> Work to be completed: What lines of the listing below contain the word "keys"? Copy each of them out.

> Material provided:
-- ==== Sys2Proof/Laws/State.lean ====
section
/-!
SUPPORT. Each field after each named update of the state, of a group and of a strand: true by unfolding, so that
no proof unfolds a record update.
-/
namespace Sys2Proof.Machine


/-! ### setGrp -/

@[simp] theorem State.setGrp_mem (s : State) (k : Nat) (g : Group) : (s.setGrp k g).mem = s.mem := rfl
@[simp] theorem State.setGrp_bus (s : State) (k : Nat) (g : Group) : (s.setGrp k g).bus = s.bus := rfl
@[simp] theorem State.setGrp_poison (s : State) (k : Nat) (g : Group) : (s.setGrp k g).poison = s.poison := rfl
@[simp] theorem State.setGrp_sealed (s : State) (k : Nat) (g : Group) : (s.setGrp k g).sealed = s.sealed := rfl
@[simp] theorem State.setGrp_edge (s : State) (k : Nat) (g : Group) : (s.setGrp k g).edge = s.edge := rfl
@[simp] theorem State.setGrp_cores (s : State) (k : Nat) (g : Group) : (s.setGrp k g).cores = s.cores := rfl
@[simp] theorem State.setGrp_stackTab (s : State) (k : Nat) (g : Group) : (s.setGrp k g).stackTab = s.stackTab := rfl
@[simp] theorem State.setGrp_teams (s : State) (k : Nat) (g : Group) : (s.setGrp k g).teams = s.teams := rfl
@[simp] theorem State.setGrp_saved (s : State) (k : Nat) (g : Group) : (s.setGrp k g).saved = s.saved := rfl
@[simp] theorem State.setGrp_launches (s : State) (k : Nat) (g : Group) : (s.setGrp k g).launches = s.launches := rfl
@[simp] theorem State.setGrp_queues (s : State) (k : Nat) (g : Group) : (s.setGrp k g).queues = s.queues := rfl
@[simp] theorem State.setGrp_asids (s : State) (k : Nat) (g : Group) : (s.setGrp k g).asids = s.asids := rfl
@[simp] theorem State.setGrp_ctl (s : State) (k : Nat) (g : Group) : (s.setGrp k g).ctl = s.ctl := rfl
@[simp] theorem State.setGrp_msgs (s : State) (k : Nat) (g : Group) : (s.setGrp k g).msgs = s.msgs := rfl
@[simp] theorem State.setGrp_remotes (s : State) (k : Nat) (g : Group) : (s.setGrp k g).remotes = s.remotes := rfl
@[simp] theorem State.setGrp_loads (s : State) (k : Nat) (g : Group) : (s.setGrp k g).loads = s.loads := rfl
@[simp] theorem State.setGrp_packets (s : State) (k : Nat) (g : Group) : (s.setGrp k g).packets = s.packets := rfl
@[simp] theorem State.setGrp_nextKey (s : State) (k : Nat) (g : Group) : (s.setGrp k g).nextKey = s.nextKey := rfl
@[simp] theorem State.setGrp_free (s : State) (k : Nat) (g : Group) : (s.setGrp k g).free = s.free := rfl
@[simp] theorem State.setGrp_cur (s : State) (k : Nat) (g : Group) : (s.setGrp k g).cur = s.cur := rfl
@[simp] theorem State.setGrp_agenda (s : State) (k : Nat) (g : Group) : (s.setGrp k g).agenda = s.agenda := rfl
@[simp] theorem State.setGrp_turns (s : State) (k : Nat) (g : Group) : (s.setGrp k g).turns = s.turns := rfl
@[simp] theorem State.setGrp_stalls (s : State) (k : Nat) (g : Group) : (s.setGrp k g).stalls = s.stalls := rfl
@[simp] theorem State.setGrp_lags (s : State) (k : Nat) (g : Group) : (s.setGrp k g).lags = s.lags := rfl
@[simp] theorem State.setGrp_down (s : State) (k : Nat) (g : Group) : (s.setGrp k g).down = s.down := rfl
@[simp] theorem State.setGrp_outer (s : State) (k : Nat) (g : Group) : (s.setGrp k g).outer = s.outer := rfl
...
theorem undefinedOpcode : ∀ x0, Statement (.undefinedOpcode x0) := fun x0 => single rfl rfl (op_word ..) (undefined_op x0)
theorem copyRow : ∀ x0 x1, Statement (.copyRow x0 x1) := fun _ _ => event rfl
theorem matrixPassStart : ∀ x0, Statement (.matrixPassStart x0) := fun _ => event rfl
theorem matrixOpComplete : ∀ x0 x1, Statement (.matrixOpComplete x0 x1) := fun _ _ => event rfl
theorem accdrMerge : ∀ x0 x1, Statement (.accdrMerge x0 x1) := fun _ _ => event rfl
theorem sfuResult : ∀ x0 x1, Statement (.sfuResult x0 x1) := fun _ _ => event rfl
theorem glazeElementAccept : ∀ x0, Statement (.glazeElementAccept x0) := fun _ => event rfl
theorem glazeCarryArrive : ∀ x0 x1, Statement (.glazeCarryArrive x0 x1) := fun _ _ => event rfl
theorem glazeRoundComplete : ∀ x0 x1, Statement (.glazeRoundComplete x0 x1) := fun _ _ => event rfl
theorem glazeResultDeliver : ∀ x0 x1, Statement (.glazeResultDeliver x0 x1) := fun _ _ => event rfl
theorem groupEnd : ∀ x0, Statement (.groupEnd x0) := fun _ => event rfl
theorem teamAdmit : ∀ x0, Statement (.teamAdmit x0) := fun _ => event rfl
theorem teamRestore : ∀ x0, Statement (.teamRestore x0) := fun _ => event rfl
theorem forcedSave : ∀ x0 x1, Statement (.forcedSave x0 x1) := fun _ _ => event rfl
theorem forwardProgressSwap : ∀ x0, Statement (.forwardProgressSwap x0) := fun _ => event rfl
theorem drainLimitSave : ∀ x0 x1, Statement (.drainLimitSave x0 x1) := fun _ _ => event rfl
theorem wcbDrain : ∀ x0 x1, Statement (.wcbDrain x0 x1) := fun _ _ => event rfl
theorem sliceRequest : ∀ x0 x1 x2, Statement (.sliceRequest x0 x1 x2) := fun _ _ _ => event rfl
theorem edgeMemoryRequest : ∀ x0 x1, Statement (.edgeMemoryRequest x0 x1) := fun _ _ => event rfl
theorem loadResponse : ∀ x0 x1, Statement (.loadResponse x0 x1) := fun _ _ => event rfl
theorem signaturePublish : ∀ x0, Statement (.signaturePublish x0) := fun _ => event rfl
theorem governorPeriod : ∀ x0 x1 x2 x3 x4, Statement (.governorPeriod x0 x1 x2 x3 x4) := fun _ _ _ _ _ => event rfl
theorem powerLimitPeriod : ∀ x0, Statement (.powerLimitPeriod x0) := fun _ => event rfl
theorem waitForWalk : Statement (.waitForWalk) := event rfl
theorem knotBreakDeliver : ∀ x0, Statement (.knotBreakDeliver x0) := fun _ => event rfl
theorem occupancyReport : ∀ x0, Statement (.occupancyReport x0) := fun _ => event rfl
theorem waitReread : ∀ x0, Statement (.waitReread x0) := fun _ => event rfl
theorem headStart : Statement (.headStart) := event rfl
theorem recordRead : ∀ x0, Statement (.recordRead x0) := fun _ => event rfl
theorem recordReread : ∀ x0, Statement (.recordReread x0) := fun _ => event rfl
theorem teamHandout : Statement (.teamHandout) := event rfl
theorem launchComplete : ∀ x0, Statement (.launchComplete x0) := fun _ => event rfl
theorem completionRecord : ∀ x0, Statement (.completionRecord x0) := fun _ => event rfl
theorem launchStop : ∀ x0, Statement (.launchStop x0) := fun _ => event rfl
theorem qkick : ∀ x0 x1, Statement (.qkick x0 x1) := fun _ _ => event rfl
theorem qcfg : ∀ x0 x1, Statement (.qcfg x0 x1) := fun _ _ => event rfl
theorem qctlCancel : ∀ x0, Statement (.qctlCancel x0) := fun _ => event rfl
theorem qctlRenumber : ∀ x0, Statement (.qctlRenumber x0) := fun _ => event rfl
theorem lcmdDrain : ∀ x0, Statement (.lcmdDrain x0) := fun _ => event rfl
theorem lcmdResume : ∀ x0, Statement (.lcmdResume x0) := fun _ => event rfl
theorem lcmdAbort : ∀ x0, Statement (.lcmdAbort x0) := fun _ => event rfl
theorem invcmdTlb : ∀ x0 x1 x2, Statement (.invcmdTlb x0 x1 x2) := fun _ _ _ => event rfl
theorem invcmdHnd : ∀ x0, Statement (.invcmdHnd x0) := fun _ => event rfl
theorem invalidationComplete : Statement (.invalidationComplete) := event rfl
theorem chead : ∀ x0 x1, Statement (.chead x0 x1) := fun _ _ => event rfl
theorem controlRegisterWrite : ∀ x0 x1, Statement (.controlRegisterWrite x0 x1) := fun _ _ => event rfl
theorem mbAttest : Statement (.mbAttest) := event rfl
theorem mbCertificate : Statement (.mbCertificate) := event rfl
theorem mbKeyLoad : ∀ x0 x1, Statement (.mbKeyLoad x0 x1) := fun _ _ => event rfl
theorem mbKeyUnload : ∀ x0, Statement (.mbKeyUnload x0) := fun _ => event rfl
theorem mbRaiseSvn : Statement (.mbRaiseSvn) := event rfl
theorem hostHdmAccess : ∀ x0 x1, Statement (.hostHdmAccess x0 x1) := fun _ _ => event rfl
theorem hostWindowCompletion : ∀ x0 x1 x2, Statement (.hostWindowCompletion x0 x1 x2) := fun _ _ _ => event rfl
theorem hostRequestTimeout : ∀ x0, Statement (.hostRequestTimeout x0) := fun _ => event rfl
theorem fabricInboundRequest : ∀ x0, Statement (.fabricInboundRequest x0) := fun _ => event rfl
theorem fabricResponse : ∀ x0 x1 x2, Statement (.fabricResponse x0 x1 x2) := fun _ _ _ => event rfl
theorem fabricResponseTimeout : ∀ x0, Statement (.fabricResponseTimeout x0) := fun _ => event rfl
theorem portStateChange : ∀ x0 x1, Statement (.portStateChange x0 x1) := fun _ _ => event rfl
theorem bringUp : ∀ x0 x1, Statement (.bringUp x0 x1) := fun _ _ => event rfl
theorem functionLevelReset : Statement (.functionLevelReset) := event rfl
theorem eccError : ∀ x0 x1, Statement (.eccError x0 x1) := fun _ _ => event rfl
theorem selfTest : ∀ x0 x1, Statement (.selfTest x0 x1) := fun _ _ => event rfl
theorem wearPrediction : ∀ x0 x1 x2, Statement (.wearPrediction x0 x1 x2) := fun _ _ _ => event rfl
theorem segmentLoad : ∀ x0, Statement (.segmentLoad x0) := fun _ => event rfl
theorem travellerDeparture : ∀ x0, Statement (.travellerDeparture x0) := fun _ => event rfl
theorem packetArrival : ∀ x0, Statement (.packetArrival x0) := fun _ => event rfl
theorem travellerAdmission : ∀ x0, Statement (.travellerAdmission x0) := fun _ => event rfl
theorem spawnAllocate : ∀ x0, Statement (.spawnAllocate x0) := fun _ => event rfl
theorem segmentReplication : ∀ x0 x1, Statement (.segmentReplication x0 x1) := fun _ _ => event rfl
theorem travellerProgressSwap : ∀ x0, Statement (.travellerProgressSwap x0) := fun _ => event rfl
...
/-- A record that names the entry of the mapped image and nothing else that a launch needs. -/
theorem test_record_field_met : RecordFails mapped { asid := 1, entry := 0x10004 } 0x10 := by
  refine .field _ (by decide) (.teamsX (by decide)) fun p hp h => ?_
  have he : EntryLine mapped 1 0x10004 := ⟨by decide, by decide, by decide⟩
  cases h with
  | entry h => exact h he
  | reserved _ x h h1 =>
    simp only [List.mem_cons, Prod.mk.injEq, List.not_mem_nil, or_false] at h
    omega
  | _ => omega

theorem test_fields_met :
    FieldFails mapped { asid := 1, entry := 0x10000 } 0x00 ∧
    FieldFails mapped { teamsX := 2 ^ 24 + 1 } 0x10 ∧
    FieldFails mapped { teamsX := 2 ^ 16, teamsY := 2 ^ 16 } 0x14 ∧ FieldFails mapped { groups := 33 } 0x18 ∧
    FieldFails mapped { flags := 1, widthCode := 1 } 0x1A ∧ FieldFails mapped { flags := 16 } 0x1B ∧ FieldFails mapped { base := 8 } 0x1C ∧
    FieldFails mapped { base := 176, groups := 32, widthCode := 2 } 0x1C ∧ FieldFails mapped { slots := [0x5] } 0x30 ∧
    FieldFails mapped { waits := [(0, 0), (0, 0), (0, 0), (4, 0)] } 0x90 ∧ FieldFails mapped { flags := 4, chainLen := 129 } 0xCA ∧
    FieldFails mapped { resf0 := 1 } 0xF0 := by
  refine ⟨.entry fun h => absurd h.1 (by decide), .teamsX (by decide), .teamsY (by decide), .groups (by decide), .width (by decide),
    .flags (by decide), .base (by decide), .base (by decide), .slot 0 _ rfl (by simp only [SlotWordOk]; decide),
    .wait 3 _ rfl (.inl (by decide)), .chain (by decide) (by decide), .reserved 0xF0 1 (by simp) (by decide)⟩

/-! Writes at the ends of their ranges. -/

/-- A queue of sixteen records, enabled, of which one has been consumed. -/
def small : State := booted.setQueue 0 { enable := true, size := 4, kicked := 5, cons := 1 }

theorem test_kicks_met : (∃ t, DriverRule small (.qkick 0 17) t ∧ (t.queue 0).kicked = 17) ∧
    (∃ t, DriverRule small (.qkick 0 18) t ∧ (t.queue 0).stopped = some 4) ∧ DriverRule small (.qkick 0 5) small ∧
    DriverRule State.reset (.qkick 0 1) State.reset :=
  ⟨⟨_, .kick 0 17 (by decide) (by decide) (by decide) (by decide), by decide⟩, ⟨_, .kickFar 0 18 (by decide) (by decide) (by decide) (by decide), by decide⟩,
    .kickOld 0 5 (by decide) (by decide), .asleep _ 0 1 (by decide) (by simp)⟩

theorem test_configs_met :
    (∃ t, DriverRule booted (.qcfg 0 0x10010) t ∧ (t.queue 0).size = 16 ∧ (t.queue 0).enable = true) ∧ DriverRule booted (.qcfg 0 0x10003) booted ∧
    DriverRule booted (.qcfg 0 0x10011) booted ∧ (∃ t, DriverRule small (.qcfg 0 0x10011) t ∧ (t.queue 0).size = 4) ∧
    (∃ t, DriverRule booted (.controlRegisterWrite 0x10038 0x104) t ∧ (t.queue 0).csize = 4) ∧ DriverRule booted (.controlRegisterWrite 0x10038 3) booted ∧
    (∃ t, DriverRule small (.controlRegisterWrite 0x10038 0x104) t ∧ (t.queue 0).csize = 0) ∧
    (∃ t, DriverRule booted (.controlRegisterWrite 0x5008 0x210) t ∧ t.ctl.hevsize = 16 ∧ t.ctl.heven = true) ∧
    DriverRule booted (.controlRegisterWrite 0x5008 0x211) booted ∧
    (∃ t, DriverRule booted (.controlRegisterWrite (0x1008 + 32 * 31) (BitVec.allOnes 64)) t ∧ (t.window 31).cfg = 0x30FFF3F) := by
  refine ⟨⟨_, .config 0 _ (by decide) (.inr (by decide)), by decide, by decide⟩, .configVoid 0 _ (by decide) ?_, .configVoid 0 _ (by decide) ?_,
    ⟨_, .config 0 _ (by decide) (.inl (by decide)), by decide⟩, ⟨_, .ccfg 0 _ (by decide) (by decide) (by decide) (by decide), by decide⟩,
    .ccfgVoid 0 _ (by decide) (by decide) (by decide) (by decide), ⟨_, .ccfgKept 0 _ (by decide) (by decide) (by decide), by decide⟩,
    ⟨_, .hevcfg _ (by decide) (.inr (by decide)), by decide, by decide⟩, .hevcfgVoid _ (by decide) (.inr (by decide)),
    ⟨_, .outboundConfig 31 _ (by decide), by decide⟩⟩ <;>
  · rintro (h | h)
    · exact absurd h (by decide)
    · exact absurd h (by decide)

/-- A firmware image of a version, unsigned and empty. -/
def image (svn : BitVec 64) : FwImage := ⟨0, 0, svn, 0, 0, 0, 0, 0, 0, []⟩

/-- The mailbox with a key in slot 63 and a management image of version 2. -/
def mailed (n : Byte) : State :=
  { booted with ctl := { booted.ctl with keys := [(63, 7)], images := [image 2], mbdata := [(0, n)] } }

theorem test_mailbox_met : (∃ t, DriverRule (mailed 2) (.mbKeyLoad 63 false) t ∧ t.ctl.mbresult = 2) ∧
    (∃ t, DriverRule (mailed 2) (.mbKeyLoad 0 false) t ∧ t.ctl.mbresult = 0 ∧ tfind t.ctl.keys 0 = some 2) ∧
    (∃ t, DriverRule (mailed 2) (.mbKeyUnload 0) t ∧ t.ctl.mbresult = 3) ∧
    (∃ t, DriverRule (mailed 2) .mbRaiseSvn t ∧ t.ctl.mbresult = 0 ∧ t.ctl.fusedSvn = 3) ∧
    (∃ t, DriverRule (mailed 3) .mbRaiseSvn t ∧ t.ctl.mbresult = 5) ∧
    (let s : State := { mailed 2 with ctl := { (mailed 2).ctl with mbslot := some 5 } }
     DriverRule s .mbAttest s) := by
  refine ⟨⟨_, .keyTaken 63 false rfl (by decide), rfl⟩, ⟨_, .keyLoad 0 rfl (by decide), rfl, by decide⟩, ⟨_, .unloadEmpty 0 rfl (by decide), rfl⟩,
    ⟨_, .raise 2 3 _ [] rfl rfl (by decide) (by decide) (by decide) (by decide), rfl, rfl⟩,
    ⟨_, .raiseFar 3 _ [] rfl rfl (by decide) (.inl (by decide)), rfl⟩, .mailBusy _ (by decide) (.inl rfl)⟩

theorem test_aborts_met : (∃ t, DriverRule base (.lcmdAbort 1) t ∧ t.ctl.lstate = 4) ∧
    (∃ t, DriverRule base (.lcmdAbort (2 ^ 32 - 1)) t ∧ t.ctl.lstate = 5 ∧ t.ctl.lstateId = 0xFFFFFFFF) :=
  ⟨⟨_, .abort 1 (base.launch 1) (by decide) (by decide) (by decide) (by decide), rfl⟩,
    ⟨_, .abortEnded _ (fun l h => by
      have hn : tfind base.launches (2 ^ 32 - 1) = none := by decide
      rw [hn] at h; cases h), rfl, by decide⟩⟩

> Solution to the problem:
  { booted with ctl := { booted.ctl with keys := [(63, 7)], images := [image 2], mbdata := [(0, n)] } }
    (∃ t, DriverRule (mailed 2) (.mbKeyLoad 0 false) t ∧ t.ctl.mbresult = 0 ∧ tfind t.ctl.keys 0 = some 2) ∧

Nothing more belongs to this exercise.